Segmentação de vasos sanguíneos com poucos dados via transferência de informação de forma

Abstract

Blood vessel segmentation is an essential task in various areas of biomedicine, such as ophthalmology and neurology. However, this task poses a significant challenge due to the scarcity of large annotated datasets, which consequently makes the manual annotation of new samples for training efficient deep learning models a costly endeavor.
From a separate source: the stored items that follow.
/-! ### clearCtrs -/

@[simp] theorem Dev.clearCtrs_now (d : Dev) (b : CtrBlock) (i : Nat) : (d.clearCtrs b i).now = d.now := rfl
@[simp] theorem Dev.clearCtrs_flds (d : Dev) (b : CtrBlock) (i : Nat) : (d.clearCtrs b i).flds = d.flds := rfl
@[simp] theorem Dev.clearCtrs_draws (d : Dev) (b : CtrBlock) (i : Nat) : (d.clearCtrs b i).draws = d.draws := rfl
@[simp] theorem Dev.clearCtrs_out (d : Dev) (b : CtrBlock) (i : Nat) : (d.clearCtrs b i).out = d.out := rfl
@[simp] theorem Dev.clearCtrs_evr (d : Dev) (b : CtrBlock) (i : Nat) : (d.clearCtrs b i).evr = d.evr := rfl
@[simp] theorem Dev.clearCtrs_mac (d : Dev) (b : CtrBlock) (i : Nat) : (d.clearCtrs b i).mac = d.mac := rfl
@[simp] theorem Dev.clearCtrs_buf (d : Dev) (b : CtrBlock) (i : Nat) : (d.clearCtrs b i).buf = d.buf := rfl
@[simp] theorem Dev.clearCtrs_tbl (d : Dev) (b : CtrBlock) (i : Nat) : (d.clearCtrs b i).tbl = d.tbl := rfl
@[simp] theorem Dev.clearCtrs_search (d : Dev) (b : CtrBlock) (i : Nat) : (d.clearCtrs b i).search = d.search := rfl
@[simp] theorem Dev.clearCtrs_act (d : Dev) (b : CtrBlock) (i : Nat) : (d.clearCtrs b i).act = d.act := rfl
@[simp] theorem Dev.clearCtrs_hld (d : Dev) (b : CtrBlock) (i : Nat) : (d.clearCtrs b i).hld = d.hld := rfl
@[simp] theorem Dev.clearCtrs_tim (d : Dev) (b : CtrBlock) (i : Nat) : (d.clearCtrs b i).tim = d.tim := rfl
@[simp] theorem Dev.clearCtrs_opBase (d : Dev) (b : CtrBlock) (i : Nat) : (d.clearCtrs b i).opBase = d.opBase := rfl
@[simp] theorem Dev.clearCtrs_flits (d : Dev) (b : CtrBlock) (i : Nat) : (d.clearCtrs b i).flits = d.flits := rfl
@[simp] theorem Dev.clearCtrs_pins (d : Dev) (b : CtrBlock) (i : Nat) : (d.clearCtrs b i).pins = d.pins := rfl
@[simp] theorem Dev.clearCtrs_boot (d : Dev) (b : CtrBlock) (i : Nat) : (d.clearCtrs b i).boot = d.boot := rfl
@[simp] theorem Dev.clearCtrs_hlt (d : Dev) (b : CtrBlock) (i : Nat) : (d.clearCtrs b i).hlt = d.hlt := rfl
@[simp] theorem Dev.clearCtrs_img (d : Dev) (b : CtrBlock) (i : Nat) : (d.clearCtrs b i).img = d.img := rfl
@[simp] theorem Dev.clearCtrs_fab (d : Dev) (b : CtrBlock) (i : Nat) : (d.clearCtrs b i).fab = d.fab := rfl
@[simp] theorem Dev.clearCtrs_turns (d : Dev) (b : CtrBlock) (i : Nat) : (d.clearCtrs b i).turns = d.turns := rfl
@[simp] theorem Dev.clearCtrs_wires (d : Dev) (b : CtrBlock) (i : Nat) : (d.clearCtrs b i).wires = d.wires := rfl
@[simp] theorem Dev.clearCtrs_pair (d : Dev) (b : CtrBlock) (i : Nat) : (d.clearCtrs b i).pair = d.pair := rfl
@[simp] theorem Dev.clearCtrs_words (d : Dev) (b : CtrBlock) (i : Nat) : (d.clearCtrs b i).words = d.words := rfl
@[simp] theorem Dev.clearCtrs_host (d : Dev) (b : CtrBlock) (i : Nat) : (d.clearCtrs b i).host = d.host := rfl
@[simp] theorem Dev.clearCtrs_reg (d : Dev) (b : CtrBlock) (i : Nat) : (d.clearCtrs b i).reg = d.reg := rfl
@[simp] theorem Dev.clearCtrs_mbx (d : Dev) (b : CtrBlock) (i : Nat) : (d.clearCtrs b i).mbx = d.mbx := rfl
@[simp] theorem Dev.clearCtrs_pmc (d : Dev) (b : CtrBlock) (i : Nat) : (d.clearCtrs b i).pmc = d.pmc := rfl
Transfer learning techniques have shown promise in overcoming these limitations, allowing the reuse of representations learned in one domain to improve performance in another, even when few examples are available in the target domain. The central hypothesis indicates that leveraging a shape prior of vessel-like forms, such as their tubular and branching characteristics, can lead to more robust and data-efficient models. In this context, this dissertation investigates the transfer of shape representations from a synthetic domain to the segmentation of medical images in a few-shot regime. To this end, we introduce VessShape, a methodology for generating a large-scale synthetic dataset designed to instill a strong shape bias in segmentation models. VessShape images combine procedurally generated tubular geometries with a wide variety of textures, encouraging models to learn shape cues over appearance features. The models pre-trained with VessShape were then fine-tuned and evaluated on two real-world datasets from different domains. The results demonstrate that the approach achieves strong segmentation performance in few-shot scenarios, requiring only a small number of samples for fine-tuning. Additionally, the models demonstrate a significant zero-shot learning capability, proving able to segment vessels in unseen domains without any target-specific training. These results support that pre-training with a strong shape bias constitutes an effective strategy to overcome data scarcity and enhance generalization in blood vessel segmentation.